The original parables took on a life of their own.  Jesus’ image of a field sown with both wheat and weeds was no doubt an appeal for patience and tolerance in a world beset by both good and bad. Jesus’ kingdom was not the victory of righteousness over sinners, but an incubator for reconciliation. A generation later, Matthew found this parable the perfect lesson for his fractious community in Antioch, in which Jewish and Gentile converts were proposing the rooting up of one another to preserve orthodoxy.  The long interpretation of the parable is certainly an addition to the original, timely if not dramatic in promising future judgment to satisfy both camps. 
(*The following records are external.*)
-- ==== Sys2Proof/Syntax.lean ====
section
/-! DEFINITION. The instruction set's abstract syntax: one constructor per row of spec/opcode_table.json (30_encoding.md
R50), and the mnemonics and operand forms as names of their own (R48, R55). -/

namespace Sys2Proof

/-- The 34 instructions, in the order of 30_encoding.md R50. Every field has exactly the width 30_encoding.md R47 gives it,
so every term is an instruction. -/
inductive Instr where
  /-- 00E0, form Z: 43_sprite_drawing.md R110. -/
  | cls
  /-- 00EE, form Z: 41_control_flow.md R80. -/
  | ret
  /-- 1NNN, form A: 41_control_flow.md R81. -/
  | jp (nnn : Imm12)
  /-- 2NNN, form A: 41_control_flow.md R82. -/
  | call (nnn : Imm12)
  /-- 3XNN, form I: 41_control_flow.md R84. -/
  | sei (x : Nibble) (nn : Byte)
  /-- 4XNN, form I: 41_control_flow.md R85. -/
  | snei (x : Nibble) (nn : Byte)
  /-- 5XY0, form R: 41_control_flow.md R86. -/
  | se (x y : Nibble)
  /-- 6XNN, form I: 40_arithmetic.md R60. -/
  | ldi (x : Nibble) (nn : Byte)
  /-- 7XNN, form I: 40_arithmetic.md R61. -/
  | addi (x : Nibble) (nn : Byte)
  /-- 8XY0, form R: 40_arithmetic.md R62. -/
  | mov (x y : Nibble)
  /-- 8XY1, form R: 40_arithmetic.md R63. -/
  | or (x y : Nibble)
  /-- 8XY2, form R: 40_arithmetic.md R64. -/
  | and (x y : Nibble)
  /-- 8XY3, form R: 40_arithmetic.md R65. -/
  | xor (x y : Nibble)
  /-- 8XY4, form R: 40_arithmetic.md R66. -/
  | add (x y : Nibble)
  /-- 8XY5, form R: 40_arithmetic.md R67. -/
  | sub (x y : Nibble)
  /-- 8XY6, form R: 40_arithmetic.md R68. -/
  | shr (x y : Nibble)
  /-- 8XY7, form R: 40_arithmetic.md R69. -/
  | subn (x y : Nibble)
  /-- 8XYE, form R: 40_arithmetic.md R70. -/
  | shl (x y : Nibble)
  /-- 9XY0, form R: 41_control_flow.md R87. -/
  | sne (x y : Nibble)
  /-- ANNN, form A: 42_memory_transfer.md R95. -/
  | ldix (nnn : Imm12)
  /-- BNNN, form A: 41_control_flow.md R83. -/
  | jpv0 (nnn : Imm12)
  /-- CXNN, form I: 40_arithmetic.md R71. -/
  | rnd (x : Nibble) (nn : Byte)
  /-- DXYN, form S: 43_sprite_drawing.md R111. -/
  | drw (x y n : Nibble)
  /-- EX9E, form U: 44_key_input.md R120. -/
  | skp (x : Nibble)
  /-- EXA1, form U: 44_key_input.md R121. -/
  | sknp (x : Nibble)
  /-- FX07, form U: 45_timer_access.md R130. -/
  | getdt (x : Nibble)
  /-- FX15, form U: 45_timer_access.md R131. -/
  | setdt (x : Nibble)
  /-- FX18, form U: 45_timer_access.md R132. -/
  | setst (x : Nibble)
  /-- FX1E, form U: 42_memory_transfer.md R96. -/
  | addix (x : Nibble)
  /-- FX0A, form U: 44_key_input.md R122. -/
  | waitk (x : Nibble)
  /-- FX29, form U: 42_memory_transfer.md R97. -/
  | font (x : Nibble)
  /-- FX33, form U: 42_memory_transfer.md R98. -/
  | bcd (x : Nibble)
  /-- FX55, form U: 42_memory_transfer.md R100. -/
  | stm (x : Nibble)
  /-- FX65, form U: 42_memory_transfer.md R101. -/
  | ldm (x : Nibble)
  deriving DecidableEq, Repr

/-- The 34 mnemonics, the spec's own names (30_encoding.md R55). -/
inductive Mnemonic where
  | cls | ret | jp | call | sei | snei | se | ldi | addi
  | mov | or | and | xor | add | sub | shr | subn | shl
  | sne | ldix | jpv0 | rnd | drw | skp | sknp | getdt | setdt
  | setst | addix | waitk | font | bcd | stm | ldm
  deriving DecidableEq, Repr

/-- The six operand forms (30_encoding.md R48). -/
inductive Form where
  | Z | A | I | R | S | U
  deriving DecidableEq, Repr

/-- The mnemonic of an instruction (30_encoding.md R50). -/
def Instr.mnemonic : Instr → Mnemonic
  | .cls => .cls
  | .ret => .ret
  | .jp _ => .jp
  | .call _ => .call
  | .sei _ _ => .sei
  | .snei _ _ => .snei
  | .se _ _ => .se
  | .ldi _ _ => .ldi
  | .addi _ _ => .addi
  | .mov _ _ => .mov
  | .or _ _ => .or
  | .and _ _ => .and
  | .xor _ _ => .xor
  | .add _ _ => .add
  | .sub _ _ => .sub
  | .shr _ _ => .shr
  | .subn _ _ => .subn
  | .shl _ _ => .shl
  | .sne _ _ => .sne
  | .ldix _ => .ldix
  | .jpv0 _ => .jpv0
  | .rnd _ _ => .rnd
  | .drw _ _ _ => .drw
  | .skp _ => .skp
  | .sknp _ => .sknp
  | .getdt _ => .getdt
  | .setdt _ => .setdt
  | .setst _ => .setst
  | .addix _ => .addix
  | .waitk _ => .waitk
  | .font _ => .font
  | .bcd _ => .bcd
  | .stm _ => .stm
  | .ldm _ => .ldm

/-- The operands of an instruction as numbers, registers by their number, in the order of 30_encoding.md R55: `X` or `NNN`
first, then `Y` or `NN`, then `N`. -/
def Instr.operands : Instr → List Nat
  | .cls | .ret => []
  | .jp nnn | .call nnn | .ldix nnn | .jpv0 nnn => [nnn.toNat]
  | .sei x nn | .snei x nn | .ldi x nn | .addi x nn | .rnd x nn => [x.toNat, nn.toNat]
  | .se x y | .mov x y | .or x y | .and x y | .xor x y | .add x y | .sub x y => [x.toNat, y.toNat]
  | .shr x y | .subn x y | .shl x y | .sne x y => [x.toNat, y.toNat]
  | .drw x y n => [x.toNat, y.toNat, n.toNat]
  | .skp x | .sknp x | .getdt x | .setdt x | .setst x | .addix x | .waitk x | .font x => [x.toNat]
  | .bcd x | .stm x | .ldm x => [x.toNat]

/-- Every mnemonic, in the order of 30_encoding.md R50. -/
def Mnemonic.all : List Mnemonic :=
  [.cls, .ret, .jp, .call, .sei, .snei, .se, .ldi, .addi,
   .mov, .or, .and, .xor, .add, .sub, .shr, .subn, .shl,
   .sne, .ldix, .jpv0, .rnd, .drw, .skp, .sknp, .getdt, .setdt,
   .setst, .addix, .waitk, .font, .bcd, .stm, .ldm]

/-- The operand form of each mnemonic (30_encoding.md R50, column form). -/
def Mnemonic.form : Mnemonic → Form
  | .cls | .ret => .Z
  | .jp | .call | .ldix | .jpv0 => .A
  | .sei | .snei | .ldi | .addi | .rnd => .I
  | .se | .mov | .or | .and | .xor | .add | .sub | .shr | .subn => .R
  | .shl | .sne => .R
  | .drw => .S
  | .skp | .sknp | .getdt | .setdt | .setst | .addix | .waitk | .font | .bcd => .U
  | .stm | .ldm => .U

/-- The fixed bits of each form (30_encoding.md R48, column mask). -/
def Form.mask : Form → Word
  | .Z => 0xFFFF
  | .A => 0xF000
  | .I => 0xF000
  | .R => 0xF00F
  | .S => 0xF000
  | .U => 0xF0FF

/-- The mask of each row of 30_encoding.md R50. -/
def Mnemonic.mask (m : Mnemonic) : Word := m.form.mask

/-- The match value of each row of 30_encoding.md R50. -/
def Mnemonic.matchBits : Mnemonic → Word
  | .cls => 0x00E0
  | .ret => 0x00EE
  | .jp => 0x1000
  | .call => 0x2000
  | .sei => 0x3000
  | .snei => 0x4000
  | .se => 0x5000
  | .ldi => 0x6000
  | .addi => 0x7000
  | .mov => 0x8000
  | .or => 0x8001
  | .and => 0x8002
  | .xor => 0x8003
  | .add => 0x8004
  | .sub => 0x8005
  | .shr => 0x8006
  | .subn => 0x8007
  | .shl => 0x800E
  | .sne => 0x9000
  | .ldix => 0xA000
  | .jpv0 => 0xB000
  | .rnd => 0xC000
  | .drw => 0xD000
  | .skp => 0xE09E
  | .sknp => 0xE0A1
  | .getdt => 0xF007
  | .setdt => 0xF015
  | .setst => 0xF018
  | .addix => 0xF01E
  | .waitk => 0xF00A
  | .font => 0xF029
  | .bcd => 0xF033
  | .stm => 0xF055
  | .ldm => 0xF065

end Sys2Proof
end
The parables invite us to stay with their imagery long enough to find the challenges.  Some are extravagant to the point of absurdity, like the story of the shepherd who leaves 99 sheep to search for a single lost sheep. No earthly shepherd would do that, but your Heavenly Father is no ordinary shepherd. Other parables, like the steward who gives away the store or the father who welcomes back his debauched son, seem designed to offend logic and social honor.  Jesus did both by stretching the rules and contaminating himself with public sinners as a sign of God’s mercy.  

The key to most parables is Jesus’ personal relationship with his greatest parable of all, the Abba he communed with continually, the source of all his teaching and the God he was trying to reveal to anyone who would listen with ears that heard and a heart open to divine compassion. This was the mystery that had lain hidden since the foundation of the world.